The Church invites us today to get in touch with this feeling and to check our lives to see whether we are following our heart’s desire or being caught up in the distraction of our fickle desires with the result that we are wasting our lives, and even putting our eternity in jeopardy. If we want to know what the Last Judgment will be like, all we have to do is look at Jesus on the Cross. That is God’s complete statement of the fidelity of his love for us; and that is God’s final verdict on what really matters in human life. Whatever we go through, God will raise us to himself as he raised Jesus. He asks us, like Jesus, to keep believing and trusting, and giving ourselves in love. If we fail, even if we fail seriously, his love is always inviting us and encouraging us to change our hearts and return to him. The Catechism quotes Saint John of the Cross who wrote: ‘At the evening of life, we shall be judged on our love’(John of the Cross, Saying 64; quoted Catechism n.1022).
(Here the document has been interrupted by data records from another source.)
-- ==== Sys2Proof/Tests/Slice0.lean ====
section
/-! SUPPORT. Tests: words that the spec writes out, terms that WellFormed refuses, single steps whose results the spec's
examples or tables give, and for each claim a state and operands that meet its hypotheses. -/

set_option maxRecDepth 4000

namespace Sys2Proof.Tests

set_option Elab.async false

open Sys2Proof Sys2Proof.Machine

/-! ## Words that the spec writes out (spec 07-18, 20, 22) -/

/-- What a word and the one after it decode to. -/
def dec (w x : Word) : Option Instr := (decode w x).toOption

/-- What a command decodes to. -/
def cmd (ws : List Word) : Option Instr := (decodeFinby ws).toOption

/-- The stream-fault code of a command that does not decode. -/
def cmdError (ws : List Word) : Option Nat :=
  match decodeFinby ws with
  | .ok _ => none
  | .error c => some c

/-- The prefix T = 0, G = 0. -/
def p0 : Pre := ⟨false, 0⟩

theorem test_decode_scalar :
    dec 0x02010308 0 = some (.sadd p0 2 3 4 false) ∧ dec 0x020103F7 0 = some (.sadd p0 2 3 0x7B true) ∧
      dec 0x10030607 0 = some (.sshl p0 6 6 3 true) ∧ dec 0x1A10840A 0 = some (.scmp p0 .lt 1 4 5 false) ∧
      dec 0x1C020590 0 = some (.ssel p0 4 5 9) ∧ dec 0x2003A468 0 = some (.smovi p0 7 0x2468) ∧
      dec 0x2203D678 0 = some (.slui p0 7 0x5678) ∧ dec 0x1E000083 0 = some (.srdid p0 0 3) := by decide +kernel

theorem test_decode_control :
    dec 0x28000009 0 = some (.joinat p0 9) ∧ dec 0x26040005 0 = some (.brl p0 1 5) ∧
      dec 0x241C0004 0 = some (.bra p0 7 4) ∧ dec 0x2C0009FD 0 = some (.loopb p0 9 0xFD) ∧
      dec 0x2E1D1402 0 = some (.bindCall p0 58 20) ∧ dec 0x2E003A00 0 = some (.bret p0 58) ∧
      dec 0x2E000003 0 = some (.regrp p0) := by decide +kernel

theorem test_decode_strands :
    dec 0x32050203 0 = some (.voteBal p0 false 10 2) ∧ dec 0x32000180 0 = some (.voteAny p0 true 0 1) ∧
      dec 0x34020500 0x18000041 = some (.shfl p0 4 5 0 false .xor false false 0 true 1) ∧
      dec 0x34030700 0x0A200041 = some (.shfl p0 6 7 0 false .up false true 8 true 1) ∧
      dec 0x36008001 0 = some (.setfmtImm p0 2) ∧ dec 0x36000305 0 = some (.seedsr p0 3) ∧
      dec 0x38000002 0 = some (.xacqBt p0) ∧ dec 0x3A008000 0x80000020 = some (.fork p0 1 0 0 true false 0x20) := by
  decide +kernel

theorem test_decode_memory :
    dec 0x4A048407 0x2100A005 = some (.stu p0 ⟨9, 4, 3, true, false, 2, 0, 0, 5⟩ 1 20) ∧
      dec 0x40050600 0xB0043FF8 = some (.ld p0 ⟨10, 6, 0, false, true, 3, 0, 0, 0x3FF8⟩ true) ∧
      dec 0x4E040A09 0x2FE1C60E = some (.atom p0 ⟨8, 10, 4, true, false, 2, 3, 4, 0⟩ 15 false .cas 12 14) ∧
      dec 0x4C010607 0x27000040 = some (.sts p0 ⟨2, 6, 3, true, false, 2, 0, 0, 0x40⟩ 7) ∧
      dec 0x440E0A19 0x40000300 = some (.lds p0 ⟨28, 10, 12, true, false, 4, 0, 0, 0x300⟩) := by decide +kernel

theorem test_decode_tiles_and_barriers :
    dec 0x52048401 0x10000000 = some (.tld p0 9 4 1 1 false false 0 0) ∧
      dec 0x54048401 0 = some (.tst p0 9 4 1 false false 0 0) ∧
      dec 0x58000405 0x00010000 = some (.tperm p0 4 1 false 0 0) ∧ dec 0x5A010C00 0 = some (.bara p0 2 12 false) ∧
      dec 0x5A010F01 0 = some (.bars p0 2 15 false) ∧ dec 0x5C0A9400 0 = some (.bxinit p0 21 20) ∧
      dec 0x5C031403 0 = some (.bxwait p0 true 2 20) ∧ dec 0x5E008601 0 = some (.crwaitFull p0 0 true 6) := by
  decide +kernel

theorem test_decode_engines :
    dec 0x60000264 0x04400000 = some (.cpy p0 2 50 4 32 false) ∧ dec 0x620F1A00 0 = some (.cwait p0 false 30 26) ∧
      dec 0x64000428 0x06500000 = some (.hedit p0 4 20 6 40 false) ∧
      dec 0x66061434 0x16000000 = some (.bankcmd p0 12 20 26 22) := by decide +kernel

theorem test_decode_vector :
    dec 0x70008102 0 = some (.vadd p0 1 1 1 false) ∧ dec 0x8603040A 0x20000008 = some (.vfshl p0 6 4 5 2 0 8) ∧
      dec 0x8C048006 0 = some (.vlane p0 9) ∧ dec 0x9A02050D 0 = some (.vfma p0 4 5 6 true) ∧
      dec 0x92020000 0x3F800000 = some (.vmovi p0 4 0x3F800000) ∧
      dec 0x8E01040A 0x20000000 = some (.vcmp p0 2 4 5 false .lt false) ∧
      dec 0x9002050C 0x09000000 = some (.vsel p0 4 5 6 false 9) ∧
      dec 0xA6050B19 0x0D800000 = some (.vexp2 p0 10 11 12 true 13 true) := by decide +kernel

theorem test_decode_reduce_and_convert :
    dec 0xAE020341 0 = some (.vred p0 4 3 false true .fadd) ∧ dec 0xAE028630 0 = some (.vscan p0 5 6 false true .add) ∧
      dec 0xB0010100 0x32100000 = some (.vcvt p0 2 1 0 0x64 1 false 0) ∧
      dec 0xB2010106 0x32010000 = some (.vcvtef p0 2 1 3 0x64 0 false 1) ∧
      dec 0xB4040064 0 = some (.vpack p0 8 0 0x64 0 false) ∧
      dec 0xB8038800 0x01120000 = some (.vcmprs p0 7 8 0 false false 1 9) ∧
      dec 0xBA040000 0x00200000 = some (.vdstat p0 8) := by decide +kernel

theorem test_decode_matrix :
    dec 0xC0008200 0 = some (.oclaim p0 1 2) ∧ dec 0xC2011434 0x28010000 = some (.oload p0 2 20 26 40 1 false false false) ∧
      dec 0xC4018801 0x00080000 = some (.ofill p0 3 8 1 false 0 0 32 false false) ∧
      dec 0xC6008207 0x40000000 = some (.mmas p0 1 2 3 false 64 0 false) ∧
      dec 0xC8040000 0x20040000 = some (.accrd p0 8 0 false 0 4 false) ∧
      dec 0xC8000A02 0x60000000 = some (.accst p0 0 10 2 false 0 0 false false 0 0 0) ∧
      dec 0xCA000102 0x2C000000 = some (.ocmp p0 0 1 1 false false .lt true true 0 0 false) ∧
      dec 0xCC008000 0x20140000 = some (.btclos p0 1 0 5 false) ∧ dec 0xCC010C00 0x3A000000 = some (.btst p0 2 12 false true 0 0) := by
  decide +kernel

theorem test_decode_system :
    dec 0xD0004200 0 = some (.trap p0 0x42) ∧ dec 0xD0000003 0 = some (.tretIgn p0) ∧
      dec 0xD000BC05 0 = some (.twr p0 1 60) ∧ dec 0xD2002800 0 = some (.flash p0 40) ∧
      dec 0xD4000100 0 = some (.dbgbrk p0 1) ∧ dec 0xD4038A02 0 = some (.dmbwPost p0 7 10) ∧
      dec 0xD4060803 0 = some (.dmbr p0 12 8) ∧ dec 0xD60A0002 0 = some (.tickrd p0 20) ∧
      dec 0xD6040103 0 = some (.featq p0 8 1) := by decide +kernel

theorem test_decode_bank_program :
    decodeBank 0x0000000080000A01 = some (.bkcfg 0x0A 0 false 0 0 1) ∧ decodeBank 0x0000000001000202 = some (.bkldv 2 256 0) ∧
      decodeBank 0x0000000200010007 = some (.bkloop 0 true 2) ∧ decodeBank 0x0000004000000003 = some (.bkmac 0 0 64) ∧
      decodeBank 0x0000FFFE00000007 = some (.bkloop 0 false 0xFFFE) ∧ decodeBank 9 = some .bkend ∧
      decodeBank 0x0000000000000100 = none := by decide +kernel

/-- CMD 0x01 LAUNCH of three 16-byte units, its ARG the launch number 7 (R19, R20): descriptor, parameters, record, grid. -/
theorem test_decode_stream :
    cmd [0x00070301, 0, 0x1000, 0, 0x2000, 0, 0x3000, 0, 4, 2, 1, 0] = some (.launch 7 0x1000 0x2000 0x3000 4 2 1) ∧
      cmdError [0x00000111, 0, 0, 0] = some 1 ∧ cmdError [0x00000205, 0, 0, 0, 0, 0, 0, 0] = some 2 ∧
      cmdError [0x0000010F, 0, 0x1010, 0] = some 3 := by decide +kernel

/-! ## Ill-formed terms: one for each kind of check -/

/-- S64, an odd pair, V128 as S, P7 as a destination, a GD of 4 on a scalar guard, T on an instruction that may not have it
(R105, R108, R110). -/
theorem test_wf_refuses_registers :
    ¬ (Instr.sadd p0 64 0 0 false).WellFormed ∧ ¬ (Instr.sadd p0 0 64 0 false).WellFormed ∧
      ¬ (Instr.sadd p0 0 0 64 false).WellFormed ∧ ¬ (Instr.bret p0 57).WellFormed ∧
      ¬ (Instr.vcmp p0 7 0 0 false .eq false).WellFormed ∧ ¬ (Instr.ssel p0 0 0 4).WellFormed ∧
      ¬ (Instr.voteBal ⟨true, 0⟩ false 0 0).WellFormed ∧ ¬ (Instr.voteAny p0 false 0 8).WellFormed ∧
      ¬ (Instr.vred p0 64 0 false true .add).WellFormed := by
  simp only [Instr.WellFormed]; decide +kernel

/-- SZ, ORD, SCP, X, operation and compare-register fields of lane accesses (R123). -/
theorem test_wf_refuses_lane_fields :
    ¬ (Instr.ld p0 ⟨0, 0, 0, false, false, 5, 0, 0, 0⟩ false).WellFormed ∧
      ¬ (Instr.ld p0 ⟨0, 0, 0, false, false, 2, 2, 0, 0⟩ false).WellFormed ∧
      ¬ (Instr.st p0 ⟨0, 0, 0, false, false, 2, 1, 0, 0⟩ 7).WellFormed ∧
      ¬ (Instr.ld p0 ⟨0, 0, 0, false, false, 2, 0, 1, 0⟩ false).WellFormed ∧
      ¬ (Instr.ld p0 ⟨0, 0, 3, false, false, 2, 0, 0, 0⟩ false).WellFormed ∧
      ¬ (Instr.ld p0 ⟨0, 1, 0, false, false, 2, 0, 0, 0⟩ false).WellFormed ∧
      ¬ (Instr.ldc p0 ⟨0, 0, 0, false, false, 2, 1, 0, 0⟩ false).WellFormed ∧
      ¬ (Instr.atom p0 ⟨0, 0, 0, false, false, 1, 0, 0, 0⟩ 7 false .add 0 0).WellFormed ∧
      ¬ (Instr.atom p0 ⟨0, 0, 0, false, false, 2, 0, 0, 0⟩ 7 false .add 0 1).WellFormed ∧
      ¬ (Instr.ld ⟨true, 0⟩ ⟨0, 0, 0, false, false, 2, 0, 0, 0⟩ false).WellFormed := by
  simp only [Instr.WellFormed]; decide +kernel

/-- SCMP conditions, LOOPB's sign, DBGBRK and handler register numbers, counters, feature words, handles, tiles and counts
(R130, R141, R227, R231, R248, R271). -/
theorem test_wf_refuses_values :
    ¬ (Instr.scmp p0 .un 0 0 0 false).WellFormed ∧ ¬ (Instr.scmp p0 .eq 0 0 0 true).WellFormed ∧
      ¬ (Instr.loopb p0 0 1).WellFormed ∧ ¬ (Instr.trd p0 0 14).WellFormed ∧ ¬ (Instr.trd p0 1 1).WellFormed ∧
      ¬ (Instr.cntrd p0 0 64).WellFormed ∧ ¬ (Instr.cntrd p0 1 0).WellFormed ∧ ¬ (Instr.oclaim p0 0 32).WellFormed ∧
      ¬ (Instr.accz p0 4 false false).WellFormed ∧ ¬ (Instr.btand p0 8 0 0 false).WellFormed ∧
      ¬ (Instr.dmbr p0 0 9).WellFormed ∧ ¬ (Instr.nop ⟨false, 1⟩).WellFormed := by
  simp only [Instr.WellFormed]; decide +kernel

/-! ## A small world, and states that meet the hypotheses of the claims -/

/-- A range entry (R329): addresses 0x10000 to 0x20000, readable, writable, executable and bank-visible, key 0, at 0x4000 of
pseudo-channel 1. -/
def entry : Nat := 0x10000 + 2 ^ 64 * 0x20000 + 2 ^ 128 * 0x4000 + 2 ^ 192 * 0x4F + 2 ^ 224 * 1

/-- A tiled range entry (R329): 16 tiles of 8 × 8 elements of 8 bits in the payload slots from 0x20000, their headers from
0x21000, at 0x14000 of pseudo-channel 1. -/
def tiledEntry : Nat :=
  0x20000 + 2 ^ 64 * 0x30000 + 2 ^ 128 * 0x14000 + 2 ^ 192 * 0x100F + 2 ^ 224 * 1 + 2 ^ 256 * 0x1000 + 2 ^ 384 * 0x133 +
    2 ^ 416 * 15

/-- The canonical address of an address of those ranges (R328, R336). -/
def canonical (va : Nat) : Nat := 2 ^ 39 + 2 ^ 30 + 0x4000 + (va - 0x10000)

/-- Bytes of memory put at a canonical address. -/
def put (s : State) (c : Nat) (bs : List Byte) : State :=
  { s with mem := smSetAll 0 s.mem ((List.range bs.length).map fun i => (c + i, bs.getD i 0)) }

/-- The one partition. -/
def part : Part := newPart 0 none ⟨[0, 1], [⟨0, 9, 0, 0, 2 ^ 30⟩], [0], [0], [], []⟩ 0

/-- A block of 4 KiB of scratchpad with ring 0 of two stages. -/
def blk : Block := ⟨1, 5, 0, 0, 0, 4096, false, [], [], [(0, ⟨2, [], [], []⟩)], [], [], false, none⟩

/-- A gang of 16 lanes of it. -/
def gang : Gang := { Gang.init with id := 1, block := 1, launch := 5, xmax := 2 }

/-- The world: one device with those ranges, its table at 2^39. -/
def world : State :=
  put { State.reset with
    powered := true, tick := 1000, cycle := 50, nextId := 100, blocks := [blk], parts := [part]
    vdevs := [{ VDev.init with rtab := 2 ^ 39, rcnt := 2 }] } (2 ^ 39) (natBytes 64 entry ++ natBytes 64 tiledEntry)

/-- A strand that stands at an instruction, the last of its clause. -/
def strand (i : Instr) : Strand :=
  { Strand.init with active := 0xFFFF, pc := 0x1004, clause := some ⟨0x1000, BitVec.ofNat 32 ((wordsOf i) * 2 ^ 28), encode i⟩ }

/-- The world with a strand focused. -/
def on (t : Strand) : State := { world with focused := true, g := gang, t := t }

/-- The world with a strand that stands at an instruction. -/
def stand (i : Instr) : State := on (strand i)

theorem witness_issues : (stand (.sadd p0 1 2 3 false)).Issues (.sadd p0 1 2 3 false) := ⟨rfl, by decide +kernel⟩

theorem witness_ScalarResults :
    (∃ i s p d v, scalarRow s i = some (p, d, v) ∧ s.Issues i ∧ p.t = false) ∧
      ∃ i s p d v, scalarRow s i = some (p, d, v) ∧ s.Issues i ∧ p.t = true :=
  ⟨⟨.sadd p0 1 2 3 false, stand (.sadd p0 1 2 3 false), _, _, _, rfl, ⟨rfl, by decide +kernel⟩, rfl⟩,
    .sadd ⟨true, 0⟩ 1 2 3 false, stand (.sadd ⟨true, 0⟩ 1 2 3 false), _, _, _, rfl, ⟨rfl, by decide +kernel⟩, rfl⟩

/-! ### Conditions, pairs, reductions, shuffles, choices, packed elements -/

/-- A strand with half of the gang's lanes: its gang is not whole. -/
def halved (i : Instr) : State := on { strand i with active := 0xFF }

theorem witness_VectorResults : ∃ (i : Instr) (s : State) (p : Pre) (d : BitVec 7) (v : Nat → Word),
    vectorRow s i = some (p, d, v) ∧ s.Issues i :=
  ⟨.vadd p0 1 2 3 false, stand (.vadd p0 1 2 3 false), _, _, _, rfl, by decide +kernel⟩

theorem witness_ConditionResults :
    (∃ (i : Instr) (s : State) (q : BitVec 2) (b : Bool), conditionRow s i = some (q, true, b) ∧ s.Issues i ∧
      s.isWhole = true) ∧
    ∃ (i : Instr) (s : State) (q : BitVec 2) (b : Bool), conditionRow s i = some (q, false, b) ∧ s.Issues i :=
  ⟨⟨.voteAny p0 true 1 2, stand (.voteAny p0 true 1 2), _, _, rfl, by decide +kernel⟩,
    .scmp p0 .lt 1 2 3 false, stand (.scmp p0 .lt 1 2 3 false), _, _, rfl, by decide +kernel⟩

theorem witness_PredicateResults : ∃ (i : Instr) (s : State) (n : BitVec 3) (b : Nat → Bool),
    predicateRow s i = some (n, b) ∧ s.Issues i :=
  ⟨.vcmp p0 1 2 3 false .lt true, stand (.vcmp p0 1 2 3 false .lt true), _, _, rfl, by decide +kernel⟩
When we consider the Last Judgment, the attitude which should characterize our reflections is given to us today in the Responsorial Psalm (Psalm 16). Remembering Jesus, we should be buoyed up with immense hope and longing, for all God’s power is directed to releasing us from sin, and his loving Spirit comes to us from the heart of Jesus inviting us, wherever we are and whatever we have done, to come to him and be forgiven and to live, through love, in his presence.: ‘Protect me, O God, for in you I take refuge. I say to the Lord, ‘You are my Lord; the only good I have is you.’ … The Lord is my chosen portion and my cup; my destiny is in your hands. … I bless the Lord who gives me counsel; in the night also my heart instructs me. I keep the Lord always before me; because he is at my right hand, I shall not be swayed. Therefore my heart is glad, and my soul rejoices; my body also rests secure. … You show me the path of life. In your presence there is fullness of joy; in your right hand are pleasures forevermore’.

Another year in the Church’s life is drawing to a close. A section of our life is over and can never come again. Let us pray earnestly today to recover our vision and to have the courage to turn away from anything that hinders our journey towards that fullness of joy for which we were created and for which we long.